As the title suggests I want to show that for $X$ be a CW-complex and $Y$ a subcomplex, it follows that $X/Y$ is a CW complex. Recall the following definitions
Definition: $X$ is a CW-complex if we have a sequence of subspaces $X_0\subset X_1 \subset \ldots \subset X$ such that
$X_0$ is discrete and each $n > 0$ the space $X_n$ is obtained by attaching $n$-cells to $X_{n-1}$
$X=\bigcup_nX_n$
$U\subset X$ is open $\iff$ $U_n=U\cap X_n \subset X_n$ is open for all $n$
.
Definition: $Y$ is a subcomplex of $X$ if $Y_n=Y\cap X_n$ and $Y_n\backslash Y_{n-1}$ is a union of open $n$-cells in $X_n \backslash X_{n-1}$.
This means we have to show:
$X/Y=\bigcup_n(X_n/Y_n)$
$U\subset X/Y$ is open $\iff U_n=U \cap (X_n/Y_n)\subset(X_n/Y_n)$ is open
Attempt: Let $U$ be open in $X/Y$, then $q^{-1}(U)$ is open in $X$. Since $X$ is a CW-complex, $q^{-1}(U)\cap X_n$ is open in $X_n$. But $V$ is open in $X_n/Y_n$ if and only if $q^{-1}(V)$ is open in $X_n$. This feels sketchy but I think $q^{-1}(U\cap(X_n/Y_n))=q^{-1}(U)\cap X_n$.
This doesn't seem correct as I have not used the fact that $Y$ is a subcomplex. I also do not know how to show the requirements.
Could you provide the details for this argument?
You use that $Y$ is a subcomplex to show that $X/Y= \bigcup_n X_n/Y_n$ (which you haven't made precise, and haven't proved yet); and to prove that $X_{n+1}/Y_{n+1}$ is obtained from $X_n/Y_n$ by adding $n+1$-cells (which you haven't proved either)

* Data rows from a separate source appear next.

/-- An arithmetic instruction with two sources `fs`, `ft`. -/
def State.fpOp2 (s : State) (f : FpFmt) (fs ft fd : Reg) (op : FpEnv → DWord → DWord → FpOut) : Out :=
  s.cop1Instr (s.needRegs [(f, fs), (f, ft), (f, fd)]
    (s.fpEnd f fd (op s.fpEnv (s.readFpr f fs) (s.readFpr f ft))))

/-- A multiply-add: addend `fr`, factors `fs`, `ft`. -/
def State.fpOp3 (s : State) (f : FpFmt) (fr fs ft fd : Reg) (op : FpEnv → DWord → DWord → DWord → FpOut) : Out :=
  s.cop1Instr (s.needRegs [(f, fr), (f, fs), (f, ft), (f, fd)]
    (s.fpEnd f fd (op s.fpEnv (s.readFpr f fr) (s.readFpr f fs) (s.readFpr f ft))))

/-- A compare (R660). -/
def State.fpCond (s : State) (f : FpFmt) (cond : BitVec 4) (fs ft : Reg) (cc : BitVec 3) : Out :=
  s.cop1Instr (s.needRegs [(f, fs), (f, ft)]
    (let r := fpCompare f cond (s.readFpr f fs) (s.readFpr f ft)
     let c := if r.2 then FpFlags.invalid else .none
     let w := setCause s.fcsr false c
     if fpTraps w then State.raise { s with fcsr := w } .fpe
     else State.advance ({ s with fcsr := addFlags w c }.setFcc cc r.1)))

/-- A move of bits that may depend on a condition (R652, R655 to R657). -/
def State.fpMove (s : State) (f : FpFmt) (go : Bool) (fs fd : Reg) : Out :=
  s.cop1Instr (s.needRegs [(f, fs), (f, fd)]
    (if go then (s.writeFpr f fd (s.readFpr f fs)).advance else s.advance))

/-! ## Loads and stores (R636 to R645) -/

/-- A load of a format's size; after a failed read a free value (R246). -/
def State.fpLoad (s : State) (f : FpFmt) (ft : Reg) (va : Word) : Out :=
  s.needRegs [(f, ft)]
    ((s.memRead va (if f.is64 then 8 else 4) (.fpr ft)).andThen fun v s1 =>
      .ok () (s1.writeFpr f ft ((v.map (BitVec.ofNat 64)).getD (s.failedLoad true ++ s.failedLoad false)))).finish

/-- A store of a format's size. -/
def State.fpStore (s : State) (f : FpFmt) (ft : Reg) (va : Word) : Out :=
  s.needRegs [(f, ft)] (s.memWrite va (if f.is64 then 8 else 4) (s.readFpr f ft).toNat).finish

/-- The address of `luxc1`, `suxc1`: the low three bits are ignored (R642, R645). -/
def alignedDouble (va : Word) : Word := va &&& 0xFFFFFFF8

/-! ## Control registers (R633, R634, R50 to R55) -/

/-- `FIR` (R52). -/
def firWord (cfg : Cfg) : Word := 0x01739300 ||| cfg.firRevision.setWidth 32

/-- A control register by number; none for a number without a register (U22). -/
def State.fpControl (s : State) (n : Reg) : Option Word :=
  if n = 0 then some (firWord s.cfg)
  else if n = 25 then some (fccrView s.fcsr)
  else if n = 26 then some (fexrView s.fcsr)
  else if n = 28 then some (fenrView s.fcsr)
  else if n = 31 then some s.fcsr
  else none

/-- `FCSR` after a write through a view; none for a number without a register (R51 to R55). -/
def fpControlWrite (f : Word) (n : Reg) (w : Word) : Option Word :=
  if n = 0 then some f
  else if n = 25 then some (merge f ((w.extractLsb' 1 7 ++ 0#1 ++ w.extractLsb' 0 1).setWidth 32 <<< 23) 0xFE800000)
  else if n = 26 then some (merge f w 0x0003F07C)
  else if n = 28 then some (merge (putBit f 24 (w.getLsbD 2)) w 0x00000F83)
  else if n = 31 then some (w &&& 0xFFE3FFFF)
  else none

/-! ## Moves (R630 to R634) -/

/-- `mfc1 rt, fs` (R630). -/
def execMfc1 (rt : Reg) (fs : Reg) (s : State) : Out :=
  s.cop1Instr (s.put rt (s.readFprW fs))

/-- `mtc1 rt, fs` (R635). -/
def execMtc1 (rt : Reg) (fs : Reg) (s : State) : Out :=
  s.cop1Instr (s.writeFprW fs (s.readGpr rt)).advance

/-- `mfhc1 rt, fs` (R631). -/
def execMfhc1 (rt : Reg) (fs : Reg) (s : State) : Out :=
  s.cop1Instr
    (if s.frUse then s.put rt ((s.fpr.get fs.toFin).extractLsb' 32 32)
     else s.needRegs [(.double, fs)] (s.put rt (s.readFprW (pairHigh fs))))

/-- `mthc1 rt, fs` (R632). -/
def execMthc1 (rt : Reg) (fs : Reg) (s : State) : Out :=
  s.cop1Instr
    (if s.frUse then
      State.advance { s with fpr := s.fpr.set fs.toNat (s.readGpr rt ++ s.readFprW fs) fs.isLt }
     else s.needRegs [(.double, fs)] (s.setFprLow (pairHigh fs) (s.readGpr rt)).advance)

/-- `cfc1 rt, fs` (R633). -/
def execCfc1 (rt : Reg) (fs : Reg) (s : State) : Out :=
  s.cop1Instr
    (match s.fpControl fs with
     | some w => s.put rt w
     | none => .refused .fpControlNumber)

/-- `ctc1 rt, fs` (R634): the write through the view, then the check of R57, whichever register was named (R634, R794).
For `FIR`, which the write leaves alone, R52 says 'no effect'; the check of R634 is taken over it (DESIGN CHOICE,
log 56). -/
def execCtc1 (rt : Reg) (fs : Reg) (s : State) : Out :=
  s.cop1Instr
    (match fpControlWrite s.fcsr fs (s.readGpr rt) with
     | some w =>
       if fpTraps w then State.raise { s with fcsr := w } .fpe
       else State.advance { s with fcsr := w }
     | none => .refused .fpControlNumber)

/-! ## Loads and stores -/

/-- `lwc1 ft, offset(base)` (R636). -/
def execLwc1 (base : Reg) (ft : Reg) (imm : BitVec 16) (s : State) : Out :=
  s.cop1Instr (s.fpLoad .single ft (s.effAddr base imm))

/-- `ldc1 ft, offset(base)` (R637). -/
def execLdc1 (base : Reg) (ft : Reg) (imm : BitVec 16) (s : State) : Out :=
  s.cop1Instr (s.fpLoad .double ft (s.effAddr base imm))

/-- `swc1 ft, offset(base)` (R638). -/
def execSwc1 (base : Reg) (ft : Reg) (imm : BitVec 16) (s : State) : Out :=
  s.cop1Instr (s.fpStore .single ft (s.effAddr base imm))

/-- `sdc1 ft, offset(base)` (R639). -/
def execSdc1 (base : Reg) (ft : Reg) (imm : BitVec 16) (s : State) : Out :=
  s.cop1Instr (s.fpStore .double ft (s.effAddr base imm))

/-- `lwxc1 fd, index(base)` (R640). -/
def execLwxc1 (base : Reg) (index : Reg) (fd : Reg) (s : State) : Out :=
  s.cop1Instr (s.fpLoad .single fd (s.indexedAddr base index))

/-- `ldxc1 fd, index(base)` (R641). -/
def execLdxc1 (base : Reg) (index : Reg) (fd : Reg) (s : State) : Out :=
  s.cop1Instr (s.fpLoad .double fd (s.indexedAddr base index))

/-- `luxc1 fd, index(base)` (R642). -/
def execLuxc1 (base : Reg) (index : Reg) (fd : Reg) (s : State) : Out :=
  s.cop1Instr (s.needFr1 (s.fpLoad .double fd (alignedDouble (s.indexedAddr base index))))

Now, to complete the argument, here's a sketch :
1- You have to make sense of $\bigcup_n X_n/Y_n$ : for that, try to define a map $X_n/Y_n\to X_{n+1}/Y_{n+1}$ which "looks like" the injection $X_n\to X_{n+1}$
2- Prove that $X/Y$ is the colimit of the $X_n/Y_n$ (using the above maps). Explicitly, that means prove that you have maps $X_n/Y_n\to X/Y$ that are compatible together (i.e. if you go from $X_n/Y_n$ to $X_{n+1}/Y_{n+1}$ then to $X/Y$, it's the same as going directly to $X/Y$), such that any point of $X/Y$ is in the image of some $X_n/Y_n$; such that (here it boils down to that, but watch out, if you encounter other colimits it will not always be the case) $X_n/Y_n\to X/Y$ is injective; and finally satisfying condition 3. as you tried to prove in your original question.
This amounts to proving that the family "image of $X_n/Y_n$ in $X/Y$" satisfies conditions 2. and 3. in your definition
3- Prove that the map $X_n/Y_n\to X_{n+1}/Y_{n+1}$ exhibits $X_{n+1}/Y_{n+1}$ as $X_n/Y_n$ to which we attached $n+1$-cells.
For this, use that $Y_{n+1}$ is $Y_n$ with cells attached, and $X_{n+1}$ is $X_n$ with the same cells + possibly other cells attached. This means we want to prove that $X_{n+1}/Y_{n+1}$ is $X_n/Y_n$ to which we attach these possible other cells.
If you know that "attaching cells" corresponds to pushout diagrams, you can proceed as follows :
you have two pushout diagrams $\require{AMScd}\begin{CD} S^n \times I_n @>>> Y_n \\ @VVV @VVV \\ D^{n+1}\times I_n @>>> Y_{n+1}\end{CD}$, $\begin{CD} S^n\times J_n @>>> X_n \\ @VVV @VVV \\ D^{n+1}\times J_n @>>> X_{n+1}\end{CD}$
with $I_n\subset J_n$ the sets of $n+1$-cells, and you have an inclusion of the first into the second, which produces a big cubical diagram; and then you just prove that "modding out" produces the following pushout diagram
$\begin{CD} S^n\times (J_n\setminus I_n) @>>> X_n/Y_n \\ @VVV @VVV \\ D^{n+1}\times (J_n\setminus I_n) @>>> X_{n+1}/Y_{n+1}\end{CD}$
(except perhaps for $n=0$, or if $Y$ is empty, but you can check those cases by hand) One way to do that is if you know some category theory, then colimits commute with colimits. If you don't know what that means, then you'll have to do it by hand, but it shouldn't be too complicated in this situation.